▶ _DATA RECORDS_
-- ==== Sys2Proof/Machine/Admission.lean ====
section
/-! DEFINITION. The admission decision (R126 to R134): shares take effect, waiting commands run again, engine time is granted in rank, band D limits. -/

namespace Sys2Proof.Machine

/-- Every packet command. -/
def allCmds : List Cmd :=
  [
    cmdAudModeSet, cmdAudSourceOpen, cmdAudSourceClose, cmdAudBusSet, cmdAudSinkSet, cmdAudApply, cmdAudTdmSet, cmdAudAssign, cmdAudHeadsetSet, cmdAudStatus, cmdCompatMap,
    cmdCompatSurfaceRegister, cmdCompatSurfaceFree, cmdCompatSurfaceCopy, cmdCompatSurfacePalette, cmdCompatLayerCommit, cmdCompatLayerPost, cmdCompatLayerRemove,
    cmdCompatOutputStatus, cmdCompatAudSourceOpen, cmdCompatAudSourceClose, cmdCompatAudSinkGain, cmdCompatJournalTail, cmdCompatJournalSync, cmdLayerCommit, cmdLayerPost,
    cmdLayerRemove, cmdFrondApply, cmdScalerCoefLoad, cmdToneLoad, cmdFrondSet, cmdGroupLayerSet, cmdGroupLayerMember, cmdGroupLayerCompose, cmdGroupCreate,
    cmdGroupMember, cmdGroupDestroy, cmdUnitReset, cmdHapChannelSet, cmdHapEffectSet, cmdHapPlay, cmdHapStop, cmdHapTouchBind, cmdHapScan, cmdHapClear, cmdHapStatus,
    cmdStreamOpen, cmdStreamClose, cmdIngestAssign, cmdStreamDeclare, cmdStreamStatus, cmdStreamRoute, cmdIngestPortSet, cmdPtpSet, cmdJournalTail, cmdJournalStatus,
    cmdJournalSync, cmdJournalExportBegin, cmdJournalExportRead, cmdJournalExportAck, cmdTagCreate, cmdTagSet, cmdTagRetire, cmdRefresh, cmdTagGroupSet, cmdRegionCreate, cmdRegionBind,
    cmdRegionRemove, cmdLedgerStatus, cmdOutputPrepare, cmdOutputCommit, cmdOutputCancel, cmdOutputRefresh, cmdOutputGenlock, cmdOutputStatus, cmdWritebackSet,
    cmdPatrolStatus, cmdFrondStandin, cmdPeatFormat, cmdPeatStatus, cmdPeatCapture, cmdPeatCaptureRead, cmdPeatRetainSet, cmdPeatUpdateWrite, cmdPeatUpdateCommit,
    cmdPeatActivate, cmdPeatDumpRead, cmdPeatLogRead, cmdPwrReset, cmdPwrDomainSet, cmdPwrStatus, cmdPwrAvsSet, cmdPwrThermalSet, cmdPwrSensorRead, cmdPwrShutdown,
    cmdRasterJob, cmdRasterCancel, cmdRasterCombinerLoad, cmdRasterStatus, cmdWallSet, cmdRhzPortSet, cmdWallStatus, cmdSecSessionOpen, cmdSecSessionClose, cmdAttest,
    cmdMeasureRead, cmdApprovedSet, cmdRegulatedSet, cmdKeyLoad, cmdLeaseSet, cmdTamperSet, cmdTamperClear, cmdSecStatus, cmdDebugStatus, cmdDebugClose, cmdNop,
    cmdNegotiate, cmdSigRegionSet, cmdSigRegionRemove, cmdSigExpect, cmdSigClear, cmdSigStatus, cmdChkScan, cmdChkCancel, cmdChkStatus, cmdPoolSet, cmdSurfaceRegister,
    cmdSurfaceFree, cmdSurfaceCopy, cmdSurfaceMap, cmdSurfaceUnmap, cmdSurfaceMirror, cmdSurfacePalette, cmdSurfaceGrant, cmdSliceCreate, cmdSliceReset, cmdSliceDestroy,
    cmdInstanceReset, cmdShareSet, cmdAdmissionStatus, cmdDtuInvalidate, cmdStage2Set, cmdTouchSurfaceSet, cmdTouchRegionSet, cmdTouchHandover, cmdTouchSubscribe,
    cmdTouchRebase, cmdTouchStatus
  ]

/-- The command of an opcode. -/
def cmdOf (op : Nat) : Option Cmd := allCmds.find? (fun c => c.opcode == op)

/-! ## Commands that wait for something other than engine time -/

/-- Puts a command back among those that wait. -/
def State.oweAgain (s : State) (o : Owed) : State := s.mapCore (fun c => { c with owed := c.owed ++ [o] })

/-- Runs a waiting command again (R67): it stays as it was where it must wait for the same thing. -/
def State.rerun (s : State) (o : Owed) : State :=
  let s0 := s.mapCore (fun c => { c with owed := c.owed.erase o })
  match cmdOf o.op with
  | none => s
  | some c =>
    if o.wait = .journalRoom then (if s.journalAdmits o.op then c.accept s0 o.who o.pk else s)
    else
      match c.check s0 o.who o.pk with
      | some r => s0.finish o r
      | none =>
        match c.run s0 o.who o.pk with
        | .done t r => t.finish o r
        | .silent t w => if w = o.wait then s else t.oweAgain { o with wait := w, started := true }
        | .delayed t _ w started => if w = o.wait then s else t.oweAgain { o with wait := w, started := started }

/-- A command that waits for a unit, a lease, the SEC or the journal, and has not begun. -/
def Owed.asks (o : Owed) : Bool :=
  match o.wait with
  | .unit _ => !o.started
  | .lease _ => !o.started
  | .secRestart => true
  | .journalRoom => true
  | _ => false

/-- A command of the SEC's port, or any, runs again once the SEC does (R523). -/
def State.mayRerun (s : State) (o : Owed) : Bool := o.asks && (o.wait != .secRestart || s.sec.run == .running)

/-- Waiting commands in order, those of the SEC's port first. -/
def State.rerunAll (s : State) : State :=
  let os := s.core.owed.filter s.mayRerun
  (os.filter (fun o => o.who.secure) ++ os.filter (fun o => !o.who.secure)).foldl State.rerun s

/-! ## Shares (R132 to R134) -/

/-- A command of a band that an instance lost: engine time, or a layer commit that waits. -/
def Owed.ofBand (o : Owed) (inst band : Nat) : Bool :=
  !o.who.secure && o.who.inst == inst &&
  (match o.wait with
    | .share _ b => b == band
    | .unit _ => !o.started && o.op == 0x0300 && pkF o.pk 0 41 40 == band
    | _ => false)

/-- Every queued command of a band that was removed is refused (R133). -/
def State.refuseBand (s : State) (inst band : Nat) : State :=
  let js := s.ras.jobs.filter (fun j => j.who.inst == inst && j.band == band && !j.admitted)
  (js.foldl (fun t j => t.endJob j (Rsp.code .refusedShare 3)) s).finishWhere (fun o => o.ofBand inst band) (fun _ => Rsp.code .refusedShare 3)

/-- A record takes effect: tokens count at the old rate until now (R130), WEIGHT of the PF is SLOT_PF_WEIGHT (R122), bands removed lose their queue (R133), and the manager receives SHARE_APPLIED. -/
def State.applyShare (s : State) (inst : Nat) (sh : Share) : State :=
  let old := (s.core.share inst).elim 0 Share.bands
  let s1 := s.mapCore (fun c => { c.refill inst with shares := Tbl.put c.shares inst sh, sharesPending := Tbl.del c.sharesPending inst })
  let s2 : State := if inst = 0 then { s1 with mem := { s1.mem with devWeight := Tbl.put s1.mem.devWeight 7 sh.weight } } else s1
  let s3 := (List.range 4).foldl (fun t b => if bitOf old b && !bitOf sh.bands b then t.refuseBand inst b else t) s2
  s3.mapCore (fun c => c.notify 0x0005 inst (uid 0x01 inst 0) [])

/-- Records that wait take effect, but for instances that drain (R132, R134). -/
def State.applyShares (s : State) : State :=
  let due := s.core.sharesPending.filter (fun e => s.isActive (uid 0x01 e.1 0) && !Tbl.has s.core.resets (uid 0x01 e.1 0))
  if due.isEmpty then s else (due.foldl (fun t e => t.applyShare e.1 e.2) s).rebuildSlots

/-! ## Engine time (R126 to R129) -/

/-- Work that waits for an engine: a raster job by its work number, or a command. -/
inductive AdmWork where
  | job (n : Nat)
  | cmd (o : Owed)
  deriving DecidableEq, Repr

/-- Work with its instance, band and the time it began to wait. -/
structure AdmItem where
  work : AdmWork
  inst : Nat
  band : Nat
  since : Nat
  deriving DecidableEq, Repr

/-- What waits for an engine: 0 raster, 1 pre-compose; in the order it came. -/
def State.admItems (s : State) (res : Nat) : List AdmItem :=
  let since (n : Nat) : Nat := ((s.core.owed.find? (fun o => o.wait == .work n)).map Owed.since).getD s.core.now
  (if res = 0 then (s.ras.jobs.filter (fun j => j.holds && !j.admitted && !j.stopped)).map (fun j => { work := .job j.work, inst := j.who.inst, band := j.band, since := since j.work }) else []) ++
  s.core.owed.filterMap (fun o => match o.wait with
    | .share r b => if r = res then some { work := .cmd o, inst := o.who.inst, band := b, since := o.since } else none
    | _ => none)

/-- The rank of R126: 0 band A within its reservation, 2 band A and 3 band B beyond, 4 band C, 5 band D. No engine has a band B reservation. -/
def State.admRank (s : State) (res : Nat) (i : AdmItem) : Nat :=
  match i.band with
  | 0 => if s.usedBy res i.inst 0 < (s.core.share i.inst).elim 0 (fun sh => sh.engine res true) then 0 else 2
  | b => 2 + b

/-- Tries to take an item. -/
def State.admitItem (s : State) (i : AdmItem) : State :=
  match i.work with
  | .job n => s.admitJob n
  | .cmd o => s.rerun o

/-- Serves what waits for an engine in rank; within a rank the instances take turns by WEIGHT, each oldest first. -/
def State.serve (res : Nat) : Nat → List AdmItem → State → State
  | 0, _, s => s
  | f + 1, items, s =>
    match (items.map (s.admRank res)).min? with
    | none => s
    | some k =>
      let top := items.filter (fun i => s.admRank res i == k)
      let cs := ((top.map AdmItem.inst).mergeSort (fun a b => decide (a ≤ b))).eraseDups
      match drrPick s.weightOf (res * 8 + k) cs s.core.deficits with
      | none => s
      | some (inst, d) =>
        match top.find? (fun i => i.inst == inst) with
        | none => s
        | some i => State.serve res f (items.erase i) ((s.mapCore (fun c => { c with deficits := d })).admitItem i)

/-- Refuses an item that is over its band D limit (R129). -/
def State.refuseItem (s : State) (i : AdmItem) (cause : Nat) : State :=
  match i.work with
  | .job n => (s.rjob n).elim s (fun j => s.endJob j (Rsp.code .refusedShare cause))
  | .cmd o => s.finishWhere (fun x => x == o) (fun _ => Rsp.code .refusedShare cause)

/-- The band D limits of an instance: the newest goes for depth, the oldest for age (R129). -/
def State.limitD (inst : Nat) : Nat → State → State
  | 0, s => s
  | f + 1, s =>
    let ds := ((s.admItems 0 ++ s.admItems 1).filter (fun i => i.inst == inst && i.band == 3)).mergeSort (fun a b => decide (a.since ≤ b.since))
    match s.core.share inst, ds.head?, ds.getLast? with
    | some sh, some a, some z =>
      if sh.dDepth < ds.length then State.limitD inst f (s.refuseItem z 1)
      else if a.since + sh.dAge * 10 ^ 7 < s.core.now then State.limitD inst f (s.refuseItem a 2)
      else s
    | _, _, _ => s

/-- The band C delay of each instance in frames (R131). -/
def State.noteDelays (s : State) : State :=
  let items := (s.admItems 0 ++ s.admItems 1).filter (fun i => i.band == 2)
  let delay (inst : Nat) : Nat := (items.filter (fun i => i.inst == inst)).foldl (fun m i => max m (s.lateFrames inst i.since)) 0
  s.mapCore (fun c => { c with adm := (Tbl.keys c.shares).foldl (fun t i =>
    if delay i = (Tbl.at t AdmCount.zero i).bandCDelay then t else Tbl.put t i { Tbl.at t AdmCount.zero i with bandCDelay := delay i }) c.adm })

/-- One decision: shares, waiting commands, both engines in rank, band D limits, delays; then packets at the front of each ring that fail steps 1 to 6. -/
def State.runAdmission (s : State) : State :=
  let s1 := s.applyShares.rerunAll
  let s2 := [0, 1].foldl (fun t res => State.serve res (t.admItems res).length (t.admItems res) t) s1
  let s3 := (Tbl.keys s2.core.shares).foldl (fun t i => State.limitD i ((t.admItems 0).length + (t.admItems 1).length) t) s2
  let s4 := s3.noteDelays
  (Tbl.keys s4.core.slices).foldl (fun t k => State.settle ((t.core.slice (k / 256) (k % 256)).elim 0 (fun sl => sl.visible.length)) t (k / 256) (k % 256)) s4

/-- ADMISSION_DECISION (R126 to R134). -/
def execAdmissionDecision (s : State) : Host.Outcome State Fault Refusal := s.ends s.runAdmission

end Sys2Proof.Machine
end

▶ _EXERCISE REQUIREMENTS_
Once you reach the line with "limit (R129). -/" in the data above, copy it and every line after it exactly, up to and including the line with "(fun _ => Rsp.code .refusedShare cause)".

▶ _OUTPUT FOR THIS TASK_
/-- Refuses an item that is over its band D limit (R129). -/
def State.refuseItem (s : State) (i : AdmItem) (cause : Nat) : State :=
  match i.work with
  | .job n => (s.rjob n).elim s (fun j => s.endJob j (Rsp.code .refusedShare cause))
  | .cmd o => s.finishWhere (fun x => x == o) (fun _ => Rsp.code .refusedShare cause)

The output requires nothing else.